*** Begin section ***

-- ==== Sys2Proof/Machine/Otn.lean ====
section
/-! DEFINITION. OTN processing (R26, R27, R205 to R208, R220 to R231, R241 to R246): what its entities detect, what follows for clients, released
payload into OTUCn bits, and OTUCn frames: received, delivered, passed on, built, split and merged. -/
namespace Sys2Proof.Machine

/-! ### Entities (R222, R223, R232) -/

/-- Word 0 and MODE of entity `e` of port `p` (R222, R224). -/
def State.otnWord (s : State) (p e : Nat) : Nat := s.tabWord (0xF003 + 0x100 * p) false (16 * e)
def State.otnMode (s : State) (p e : Nat) : Nat :=
  if e = 0 then 2 else if e = 1 && s.portMode = 1 then 1 else bits (s.otnWord p e) 1 0

/-- The TTI sent for an entity (`from` 1) or expected of it (5), as 64 bytes. -/
def State.otnTti (s : State) (p e start : Nat) : List Nat :=
  (List.range 64).map (fun i => s.tabWord (0xF003 + 0x100 * p) false (16 * e + start + i / 16) / 2 ^ (8 * (i % 16)) % 256)

/-- An entity that exists: none is reserved. -/
def otnEntity (e : Nat) : Bool := decide (e < 1032) && (decide (e < 8) || e % 8 != 7)

/-- An entity that counts: that of a tributary not allocated is ignored. -/
def State.otnLive (s : State) (p e : Nat) : Bool :=
  otnEntity e && (decide (e < 8) || tribValid (s.tribWord (s.tableHome p) ((e - 8) / 8)))

/-- The defects that apply to an entity (R223, R232): SM, ODUCn PM with the OPUCn, TCM, PM of a tributary. -/
def otnApplies (e : Nat) : List Nat :=
  if e = 0 then [0, 1, 5, 6, 7, 8, 9]
  else if e = 1 then [2, 3, 4, 5, 6, 7, 8, 9, 12, 13]
  else if 8 ≤ e && e % 8 = 0 then [2, 3, 4, 5, 6, 7, 8, 9, 11]
  else [2, 3, 4, 5, 6, 7, 8, 9, 10]

/-- Defect `d` of an entity found or gone. That of the SM is one of a slice, and shows while any slice has it; a defect of the OPUCn keeps the
tributaries it affects. -/
def otnDefect (p : Nat) (m : OtnMeasure) (s : State) (d : Nat × Bool) : State :=
  if !(otnApplies m.entity).contains d.1 || d.1 = 5 || d.1 = 6 then s
  else if m.entity = 0 && d.1 < 2 then
    let s := s.modLfr p (fun l => { l with slices := modAt 0 l.slices m.slice (fun x => if (bitAt x d.1 == 1) == d.2 then x else x ^^^ 2 ^ d.1) })
    setDefect p 0 d.1 ((s.port p).lfr.slices.any (fun x => bitAt x.2 d.1 == 1)) s
  else if 12 ≤ d.1 then
    setDefect p m.entity d.1 d.2 (s.modLfr p (fun l => { l with affected := if d.2 then m.tribs else [] }))
  else setDefect p m.entity d.1 d.2 s

/-- Traces differ in what TIM_SEL compares: SAPI is bytes 0 to 15, DAPI bytes 16 to 31. -/
def ttiDiffers (sel : Nat) (a b : List Nat) : Bool :=
  (sel != 1 && a.take 16 != b.take 16) || (sel != 0 && slice a 16 16 != slice b 16 16)

/-- The trace accepted on an entity. -/
def State.ttiHeld (s : State) (p e : Nat) : List Nat :=
  (List.range 64).map (fun i => getAt 0 (s.port p).lfr.tti (16 * e + i / 4) / 2 ^ (8 * (i % 4)) % 256)

/-- Trace mismatch judged (R222): off where detection is off. -/
def ttiJudge (p : Nat) (m : OtnMeasure) (s : State) : State :=
  let e := m.entity
  let w := s.otnWord p e
  if bitAt w 2 = 0 then setDefect p e 5 false s
  else if m.tti = [] then s
  else setDefect p e 5 (ttiDiffers (bits w 4 3) (s.ttiHeld p e) (s.otnTti p e 5)) s

/-- A second has ended with `n` errored blocks: DEGM bad seconds in a row raise dDEG, DEGM good ones clear it. -/
def degJudge (p e n : Nat) (s : State) : State :=
  let w := s.otnWord p e
  let bad := decide (bits w 31 16 ≤ n)
  let run := fun k hit (l : LfrState) => { l with deg := modAt 0 l.deg k (fun x => if hit then min 10 (x + 1) else 0) }
  let s := s.modLfr p (fun l => run (2 * e + 1) (!bad) (run (2 * e) bad l))
  let full := fun k => decide (bits w 11 8 ≤ getAt 0 (s.port p).lfr.deg k)
  if full (2 * e) then setDefect p e 6 true s else if full (2 * e + 1) then setDefect p e 6 false s else s

/-- What was detected on an entity. -/
def otnTake (p : Nat) (m : OtnMeasure) (s : State) : State :=
  let e := m.entity
  let mode := s.otnMode p e
  if !s.otnLive p e || mode = 0 || mode = 3 then s
  else
    let s := m.defects.foldl (otnDefect p m) s
    let add := fun k n (l : LfrState) => { l with otn := modAt 0 l.otn (4 * e + k) (satAdd (2 ^ 32 - 1) n) }
    let s := s.modLfr p (fun l => add 3 m.bei (add 2 m.bip { l with beiBack := modAt 0 l.beiBack e (· + m.bip) }))
    let s := if m.tti = [] then s
      else s.modLfr p (fun l => { l with tti := (List.range 16).foldl (fun t w => setAt 0 t (16 * e + w) (m.tti.getD w 0 % 2 ^ 32)) l.tti })
    let s := ttiJudge p m s
    match m.second with
    | some n => degJudge p e n s
    | none => s

/-- AIS downstream of entity `e` by its defects; those of the OPUCn strike tributaries. -/
def State.otnAis (s : State) (p e : Nat) : Bool :=
  let d := s.defects p e
  let w := s.otnWord p e
  (e == 0 && bits d 1 0 != 0) || (bitAt d 5 == 1 && bitAt w 5 == 1) || (bitAt d 10 == 1 && s.otnMode p e == 2) || bitAt d 11 == 1

/-- BDI sent back for entity `e` (R222, R223). -/
def State.otnBdi (s : State) (p e : Nat) : Bool :=
  let d := s.defects p e
  (s.otnMode p e == 2 && bitAt (s.otnWord p e) 6 == 1) || (e == 0 && bits d 1 0 != 0) || bitAt d 5 == 1 || (e != 0 && bits d 4 2 != 0)

/-! ### What clients see of it (R223, R231, R246) -/

/-- The context that ciphers tributary `t` of port `p`, if any: its own, or one of the whole payload (R282, R286). -/
def State.tribCtx (s : State) (p t : Nat) : Option Nat :=
  (List.range 32).find? (fun c => let w := s.policy p c; polMode w != 0 && (polWhole w || polTrib w == t))

/-- Nothing of the OTUCn that arrives on port `p`, or on a member of the group, comes through. -/
def State.lineDown (s : State) (p : Nat) : Bool :=
  (if s.bonded then [0, 1] else [p]).any (fun q => !s.faHolds q || (List.range 8).any (s.otnAis q)) ||
  (s.bonded && s.isOn (R.LFR_BOND_STAT_SQUELCH 0))

/-- Tributary `t` of port `p` delivers AIS, or its receive slots do not all arrive. -/
def State.tribDown (s : State) (p t : Nat) : Bool :=
  s.lineDown p ||
  (if s.bonded then [0, 1] else [p]).any (fun q => bits (s.defects q 1) 13 12 != 0 && (s.port q).lfr.affected.contains t) ||
  (List.range 7).any (fun i => s.otnAis p (8 + 8 * t + i)) ||
  (match s.tribCtx p t with | some c => (s.ctx p 1 c).plain.isNone | none => false)

/-- What stands in for the signal of a tributary towards its client. -/
def State.standIn (s : State) (p t : Nat) : OduKind :=
  if isEthernet (grpIf (s.grpWord (tribGroup (s.tribWord p t)))) then .localFault else .ais

/-- The line-to-client replacement of one tributary: it starts with its cause, and `ends` at a frame boundary. -/
def tribFollow (ends : Bool) (p t : Nat) (s : State) : State :=
  let k := 128 * p + t
  let was := s.cli.down.contains k
  let on := s.tribDown p t || (was && !ends)
  if on == was then s
  else if on then
    { s with cli := { s.cli with down := s.cli.down ++ [k], egress := modAt {} s.cli.egress k (fun e => { e with kind := s.standIn p t, data := [] }) } }
  else { s with cli := { s.cli with down := s.cli.down.filter (· ≠ k), egress := modAt {} s.cli.egress k (fun e => { e with kind := .signal }) } }

/-- The line-to-client replacement of a group: of each tributary it takes, or of all where it takes none; `ends` is the port, if any, whose tables are at a frame
boundary. -/
def replaceOut (ends : Option Nat) (g : Nat) (s : State) : State :=
  let w := s.grpWord g
  if !grpDefined w then s.set (R.CLI_GRP_STAT_REPLACE_OUT g) 0
  else
    let fed := s.fedBy g
    let s := fed.foldl (fun s x => tribFollow (ends == some x.1) x.1 x.2 s) s
    let on := fed.isEmpty || fed.any (fun x => s.cli.down.contains (128 * x.1 + x.2))
    let was := s.isOn (R.CLI_GRP_STAT_REPLACE_OUT g)
    let s := s.set (R.CLI_GRP_STAT_REPLACE_OUT g) on.toNat
    if on && !was && !fed.isEmpty && isEthernet (grpIf w) then grpEvent g Ev.CLI_REPLACE 4 s else s
def replaceOutAll (ends : Option Nat) (s : State) : State := if (s.findTab 0xF020).isNone then s else iter 64 (replaceOut ends) s

/-- Client signal fail received in the OPU of tributaries. -/
def csfTake (p : Nat) (l : List (Nat × Bool)) (s : State) : State :=
  l.foldl (fun s x =>
    let k := 128 * p + x.1 % 128
    { s with cli := { s.cli with csf := (s.cli.csf.filter (· ≠ k)) ++ (if x.2 then [k] else []) } }) s

/-- A lane of group `g` by its logical number (R236): where it is sent and received, and whether its levels are inverted there. -/
def State.txLane (s : State) (g k : Nat) : Nat × Bool :=
  let w := s.grpWord g
  (grpFirst w + bits w (16 + 3 * k + 2) (16 + 3 * k), bitAt w (64 + k) == 1)
def State.rxLane (s : State) (g k : Nat) : Nat × Bool :=
  let w := s.grpWord g
  (grpFirst w + bits w (40 + 3 * k + 2) (40 + 3 * k), bitAt w (72 + k) == 1)

/-- The tributary whose recovered client rate times transmit lane `n`: 100GbE, which GMP maps; none where DP0 times it (R235). -/
def State.laneTiming (s : State) (n : Nat) : Option (Nat × Nat) :=
  match (List.range 64).find? (fun g => grpDefined (s.grpWord g) && (grpLanes (s.grpWord g)).contains n) with
  | some g => if grpIf (s.grpWord g) = 1 then (s.fedBy g).head? else none
  | none => none

/-- After a swap of the tables of port `h`: a tributary whose word or slots have changed is cut, and a new one starts afresh; others are not disturbed
(R245). -/
def tribsCut (h : Nat) (old s : State) : State :=
  iter 128 (fun t s =>
    if old.tribWord h t = s.tribWord h t && old.tribSlotList h 0 t = s.tribSlotList h 0 t && old.tribSlotList h 1 t = s.tribSlotList h 1 t then s
    else
      let k := 128 * h + t
      { s with cli := { s.cli with down := s.cli.down.filter (· ≠ k), egress := setAt {} s.cli.egress k {}, packed := setAt [] s.cli.packed k [] } }) s

/-! ### From released payload to OTUCn bits (R144, R205, R206, R208) -/

/-- The bits of a frame up to the one that follows, once all of them are known, and whether any is marked errored. -/
def partsFrame : List PayPart → Option (List Nat × Bool × List PayPart)
  | [] => none
  | .frame k :: r => some ([], false, .frame k :: r)
  | .sign b e :: r => (partsFrame r).map (fun x => (b :: x.1, e || x.2.1, x.2.2))
  | .bits l e :: r => (partsFrame r).map (fun x => (l ++ x.1, e || x.2.1, x.2.2))
  | .block _ :: _ => none

/-- The allotment of a frame descrambled, and its fill taken out. -/
def dejustify (n jc : Nat) (b : List Nat) : List Nat :=
  ((List.range n).zip (xorBits b (prbs31 n))).filterMap (fun x => if carries n jc x.1 then some x.2 else none)

/-- The payload of frame `k` of port `p`. Where bits of it are lost its OTUCn bits read zero and are errored, so the OTUCn keeps its place. -/
def allotGive (p k : Nat) (b : List Nat) (bad : Bool) (s : State) : State :=
  match look k (s.port p).lfr.allots with
  | none => s
  | some (n, jc, err) =>
    let out := if b.length = n then dejustify n jc b else List.replicate jc 0
    s.modLfr p (fun l => { l with
      allots := dropKey k l.allots, otuBits := l.otuBits ++ out, otuErr := l.otuErr || bad || err || b.length != n })

/-- Frames before number `k` whose payload has not come. -/
def allotsLost (p k : Nat) (s : State) : State :=
  ((s.port p).lfr.allots.filter (fun e => decide (e.1 < k))).foldl (fun s e => allotGive p e.1 [] true s) s

/-- Every whole frame among the pieces of payload taken; pieces before the first frame are dropped. -/
def payDrain (p : Nat) : Nat → State → State
  | 0, s => s
  | f + 1, s =>
    match (s.port p).rxd.parts with
    | [] => s
    | .frame k :: r =>
      match partsFrame r with
      | some (b, bad, rest) => payDrain p f (allotGive p k b bad (allotsLost p k (s.modRxd p (fun x => { x with parts := rest }))))
      | none => s
    | _ :: r => payDrain p f (s.modRxd p (fun x => { x with parts := r }))

/-! ### Sending OTUCn bits (R206, R207, R228) -/

/-- First slice, and slices, of a member of the bonded group. -/
def State.bondFirst (s : State) (p : Nat) : Nat := if p = 0 then 0 else s.img.struct.n0
def State.bondSize (s : State) : Nat := s.img.struct.n0 + s.img.struct.n1

/-- OTUCn bits that arrive at the justification buffer (R207). -/
def otuArrive (p : Nat) (new : List Nat) (s : State) : State :=
  let q := (s.port p).txd.buf ++ new
  (s.modTxd p (fun t => { t with buf := q.take (2 ^ 20) })).raiseIf (decide (2 ^ 20 < q.length)) (Ev.LFR_JC_RANGE p)

/-- A frame is given to the line framer of port `p`. -/
def otuSend (p : Nat) (f : OtuFrame) (s : State) : State :=
  otuArrive p (Config.otuWrite f) (s.modLfr p (fun l => { l with otuTx := some f }))

/-- The overhead of entity `e` that port `p` sends: its own where the entity terminates, BDI and BEI from its receive direction; else what passes (R222 to
R224). -/
def State.layerSent (s : State) (p e : Nat) (base : LayerOh) : LayerOh :=
  if s.otnMode p e = 2 then
    { tti := s.otnTti p e 1, bei := getAt 0 (s.port p).lfr.beiBack e, bdi := s.otnBdi p e, stat := 1 }
  else base

/-- The errors reported back are counted anew. -/
def beiClear (p : Nat) (s : State) : State := s.modLfr p (fun l => { l with beiBack := [] })

/-- The overhead of the layers of a frame, sent on port `p`: SM of `n` slices, ODUCn PM and TCM, GCC that terminates here (R221). -/
def State.frameOver (s : State) (p n : Nat) (f : OtuFrame) : OtuFrame :=
  let own := fun k => getAt [] s.hif.gcc (3 * p + k)
  { f with
    sm := List.replicate n (s.layerSent p 0 {}),
    pm := s.layerSent p 1 f.pm,
    tcm := (List.range 6).map (fun i => s.layerSent p (2 + i) (f.tcm.getD i {})),
    gcc := if s.portMode = 1 then [own 0, f.gcc.getD 1 [], f.gcc.getD 2 []] else [own 0, own 1, own 2] }

/-- The overhead of tributary `t`, sent on port `p`. -/
def State.oduOver (s : State) (p t : Nat) (o : OduSig) : OduSig :=
  { o with pm := s.layerSent p (8 + 8 * t) o.pm, tcm := (List.range 6).map (fun i => s.layerSent p (9 + 8 * t + i) (o.tcm.getD i {})) }

/-- Slots `l` as ODU OCI. -/
def ociSlots (l : List Nat) : List OduSig := l.map (fun i => { trib := 0xFE, slots := [i], kind := .oci })

/-! ### Clients towards the line (R241, R244, R246) -/

/-- An Idle block that may be taken out, or after which one may be put in: never next to an alignment marker. -/
def idleFree (before : Bool) (b : EthBlock) (after : List EthBlock) : Bool :=
  b.idle && !before && !(match after with | x :: _ => x.marker | [] => false)

/-- Up to `n` free Idle blocks taken out. -/
def idleDrop : Nat → Bool → List EthBlock → List EthBlock
  | _, _, [] => []
  | 0, _, l => l
  | n + 1, m, b :: r => if idleFree m b r then idleDrop n m r else b :: idleDrop (n + 1) b.marker r

/-- `n` Idle blocks put in after the first free one. -/
def idleAdd (n : Nat) : Bool → List EthBlock → List EthBlock
  | _, [] => []
  | m, b :: r => if idleFree m b r then b :: List.replicate n b ++ r else b :: idleAdd n b.marker r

*** End section ***

Task
Repeat exactly the lines above from the one with "def State.otnMode (s" up to and including the one with "is reserved. -/". No other line belongs in the reply.

The answer
def State.otnMode (s : State) (p e : Nat) : Nat :=
  if e = 0 then 2 else if e = 1 && s.portMode = 1 then 1 else bits (s.otnWord p e) 1 0

/-- The TTI sent for an entity (`from` 1) or expected of it (5), as 64 bytes. -/
def State.otnTti (s : State) (p e start : Nat) : List Nat :=
  (List.range 64).map (fun i => s.tabWord (0xF003 + 0x100 * p) false (16 * e + start + i / 16) / 2 ^ (8 * (i % 16)) % 256)

/-- An entity that exists: none is reserved. -/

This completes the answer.